Like any medical procedure, sperm retrieval has possible risks, including:

  • Mild bleeding, bruising, or swelling

  • Infection (rare with proper sterile technique)

  • Temporary discomfort

  • In some cases, no sperm is found, especially in severe non-obstructive azoospermia

Important note:
TESA/TESE can increase the chance of retrieving sperm, but it does not guarantee that sperm will be found or that pregnancy will occur. Success depends on many factors, including egg quality, embryo development, and uterine receptivity.


Frequently Asked Questions (FAQ)

Is TESA or TESE painful?

Most patients report mild discomfort. Anesthesia or sedation is used depending on the procedure and clinic protocol.

Can sperm retrieval be done before starting IVF?

Yes. Many patients choose retrieval and freezing in advance to reduce uncertainty and improve IVF planning.

If sperm is found, can it be frozen?

Often yes. Freezing retrieved sperm can help avoid repeat procedures in future cycles.

Do TESA/TESE work for all azoospermia cases?

Not always. In obstructive azoospermia, retrieval rates are often higher. In non-obstructive azoospermia, success varies depending on the cause and testicular sperm production.

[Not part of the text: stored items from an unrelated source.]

/-- R163, R200, R201, R265, R267 to R269, R277, R278, R280, R281: XCOPY, XGATH, XCOLL and XCHAIN submit their lanes' commands to a queue, after
the checks, each with its fault. -/
def Sys2Proof.Machine.CommandsAreSubmitted : Prop :=
  ∀ f : Fields,
    let block (e : Env) (j : Nat) (check : Nat → Except LaneOut Submit) : Except LaneOut Submit :=
      match checkBlock e.t f.c.toNat ((e.reg j f.b).toNat + f.imm.toInt) 64 64 with
      | .error i => faults i
      | .ok offset => check offset
    let judged (c : Option Complaint) (held : Option FaultInfo) (w : Submit) : Except LaneOut Submit := match c, held with
      | some .form, _ => faults { kind := engineCommand }
      | some (.state i), _ => faults i
      | none, some i => faults i
      | none, none => .ok w
    let copy (kind : Nat) (e : Env) (j : Nat) (s : State) : Except LaneOut Submit := block e j fun offset =>
      let c := e.block offset 64
      if cmdKind c ≠ kind then faults { kind := engineCommand }
      else judged (s.complaint e.t c false) (s.extentsFault e.t (s.cmdExtents e.t c)) (.command f.a.toNat false c 0)
    Submits (.xcopy f) f f.a.toNat true (fun _ _ _ => True) (copy 0) ∧
    Submits (.xgath f) f f.a.toNat true (fun _ _ _ => True) (copy 1) ∧
    Submits (.xcoll f) f 4 true
      (fun e j s => ∀ offset, checkBlock e.t f.c.toNat ((e.reg j f.b).toNat + f.imm.toInt) 64 64 = .ok offset →
        s.collOk e.t (e.block offset 64) = true → ∃ b, s.namesUs e.t (e.block offset 64) = .ok b)
      (fun e j s => block e j fun offset =>
        let c := e.block offset 64
        match s.collOk e.t c, s.namesUs e.t c with
        | true, .ok true =>
          judged (if cmdFlag c 16 then s.barwComplaint e.t (collBarw c) else none) (s.extentsFault e.t (collExtents c)) (.command 4 false c 0)
        | _, _ => faults { kind := engineCommand }) ∧
    Submits (.xchain f) f f.b.toNat true (fun _ _ _ => True) fun e j _ =>
      let a := e.address f j
      if a.toNat % 64 ≠ 0 then faults (addressed misaligned a 0)
      else if e.s.classOf e.t a = .unused then faults (addressed addressFault a 0)
      else .ok (.command f.b.toNat true [] a)

/-- R267 to R269, R277, R278: the form of a copy, gather or collective command: the kind, the reserved bits, the length, the element and the
classes of the addresses; with ARRV, BARW names a barrier word that may be updated. -/
def Sys2Proof.Machine.CommandFormsAreChecked : Prop :=
  ∀ (s : State) (t : Team) (c : List Byte),
    let usable (a : DWord) : Prop := s.classOf t a ≠ .unused
    let bits (x lo n : Nat) : Nat := x / 2 ^ lo % 2 ^ n
    (∀ chain, s.formOk t c chain = true ↔
      cmdKind c ≤ 1 ∧ cmdCtl c / 2 ^ 9 = 0 ∧ bits (cmdBarw c) 20 4 = 0 ∧ bits (cmdBarw c) 29 3 = 0 ∧ 1 ≤ cmdLen c ∧ cmdLen c ≤ 2 ^ 30 ∧
      usable (cmdSrc c) ∧ usable (cmdDst c) ∧
      (cmdKind c = 1 → cmdGstr c / 2 ^ 5 = 0 ∧ cmdGstr c % 16 ≤ 12 ∧ cmdLen c % 2 ^ (cmdGstr c % 16) = 0 ∧ usable (cmdGidx c)) ∧
      (chain = true → cmdNext c = 0 ∨ ((cmdNext c).toNat % 64 = 0 ∧ usable (cmdNext c)))) ∧
    (s.collOk t c = true ↔
      cmdCtl c / 2 ^ 17 = 0 ∧ bits (cmdCtl c) 7 1 = 0 ∧ bits (collBarw c) 20 4 = 0 ∧ bits (collBarw c) 29 3 = 0 ∧
      bits (cmdCtl c) 0 4 ≤ 2 ∧ bits (cmdCtl c) 4 3 ≤ 5 ∧ 1 ≤ collCount c ∧ collCount c ≤ 2 ^ 26 ∧ 1 ≤ collRanks c ∧ collRanks c ≤ 4096 ∧
      collRank c < collRanks c ∧ usable (cmdSrc c) ∧ usable (cmdDst c) ∧ s.classOf t (collList c) = .global ∧
      (4 ≤ bits (cmdCtl c) 4 3 → bits (cmdCtl c) 8 4 ≤ 7) ∧
      (bits (cmdCtl c) 4 3 < 4 → 11 ≤ bits (cmdCtl c) 8 4 ∧ bits (cmdCtl c) 8 4 ≤ 13)) ∧
    collBarw c = leNat ((c.drop 0x18).take 4) ∧ collRank c = leNat ((c.drop 0x1C).take 4) ∧ cmdBarw c = leNat ((c.drop 0x1C).take 4) ∧
    ∀ barw, s.team? t.id = some t →
      (s.barwComplaint t barw = none ↔ ∃ o, checkBuffer t (bits barw 24 5) (bits barw 0 20 : Nat) 8 .barrier = .ok o)

/-- R265, R280: a command that enters an engine queue stands last in it with the number after SEQA, which is the lane's result. -/
def Sys2Proof.Machine.CommandsTakeNumbers : Prop :=
  ∀ (s : State) (g : Group) (j q : Nat) (chain : Bool) (bytes : List Byte) (next : DWord) (t : Team), s.team? g.team = some t →
    let n := (t.engine q).seqa + 1
    let r := s.enterQueue g j (.command q chain bytes next)
    r.1 = [BitVec.ofNat 32 n, BitVec.ofNat 32 (n / 2 ^ 32)] ∧ r.2 = { s with teams := r.2.teams } ∧
    ∃ (u : Team) (c : Command), r.2.team? t.id = some u ∧ u = { t with engines := u.engines } ∧
      u.engine q = { t.engine q with seqa := n, queue := (t.engine q).queue ++ [c] } ∧ (∀ k, k ≠ q → u.engine k = t.engine k) ∧
      c.number = n ∧ c.chain = chain ∧ c.bytes = bytes ∧ c.next = next ∧ c.gid = g.id ∧ c.lane = j ∧ c.started = false ∧
      (c.collective = true ↔ q = 4)

/-- R265 to R269, R277 to R281: commands are checked and submitted, and take their numbers. -/
def Obligations.CommandsAreSubmitted : Prop := Sys2Proof.Machine.CommandsAreSubmitted ∧
  Sys2Proof.Machine.CommandFormsAreChecked ∧
  Sys2Proof.Machine.CommandsTakeNumbers

/-- R226, R276, R282 to R285: XSEQ, XWAIT, XPUB, XSTOP and XCRC. That XSTOP stops the queue at once, a chunk boundary of the model, is its
choice (DEDUCED, log 31). -/
def Sys2Proof.Machine.EngineObservation : Prop :=
  ∀ f : Fields,
    let q := f.a.toNat
    Owes (.xseq f) f (fun e j =>
      if f.mod.getLsbD 0 then e.setReg j f.d (BitVec.ofNat 32
        ((e.t.engine q).stat.toNat + if (e.t.engine q).queue.isEmpty then 0 else 16))
      else e.setPair j f.d (BitVec.ofNat 64 (e.t.engine q).seqc)) ∧
    WaitsFor (.xwait f) f (fun e => (e.t.engine q).seqc) (fun e j => (e.pair j f.b).toNat) (fun n => .engine q n) ∧
    Completes (.xpub f) f (fun e ls => ls = [] ∨ (e.t.engine q).shadow = []) (fun _ _ s => s) (fun e ls => e.passed ls) ∧
    Completes (.xpub f) f (fun e ls => ls ≠ [] ∧ (e.t.engine q).shadow ≠ [])
      (fun e ls s =>
        let p := s.publishQueue e.t.id q (e.t.engine q).seqc
        if p.2.unitApplied p.1 (f.sc == 6) = true then p.2
        else inOrder ls (fun j r => r.addOp e j none 0 (.published p.1 (f.sc == 6))) p.2)
      (fun e ls => e.passed ls) ∧
    Completes (.xstop f) f (fun e ls => ls = [] ∨ (e.t.engine q).queue = []) (fun _ _ s => s) (fun e ls => e.passed ls) ∧
    Completes (.xstop f) f (fun e ls => ls ≠ [] ∧ (e.t.engine q).queue ≠ [])
      (fun e _ s => s.stopQueue e.t.id q 6 6 true none) (fun e ls => e.passed ls) ∧
    Completes (.xcrc f) f (fun _ _ => True)
      (fun e ls => inOrder ls fun j s => s.addOp e j (some e.pid) 0
        (.crcRead q (e.t.engine q).seqa (if f.mod.getLsbD 0 ∧ ls.getLast? = some j then ls.head?.map fun k => e.reg k f.b else none)
          (f.mod.getLsbD 1) (e.destsOf ls j f.d false)))
      fun e ls => e.awaiting f.la.toNat ls fun j => { places := e.destsOf ls j f.d false, waits := 1 }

Conclusion: TESA & TESE as Key Options in Cyprus IVF for Male Infertility

TESA and TESE are important sperm retrieval techniques for couples facing severe male factor infertility or azoospermia. In a well-organized Cyprus IVF treatment plan, these procedures are commonly combined with ICSI, offering many patients a realistic chance of biological parenthood even when no sperm is present in semen.

If you are considering TESA in Cyprus or TESE Cyprus, the safest approach is a complete male fertility evaluation and a personalized plan that aligns sperm retrieval with embryo creation and transfer timing.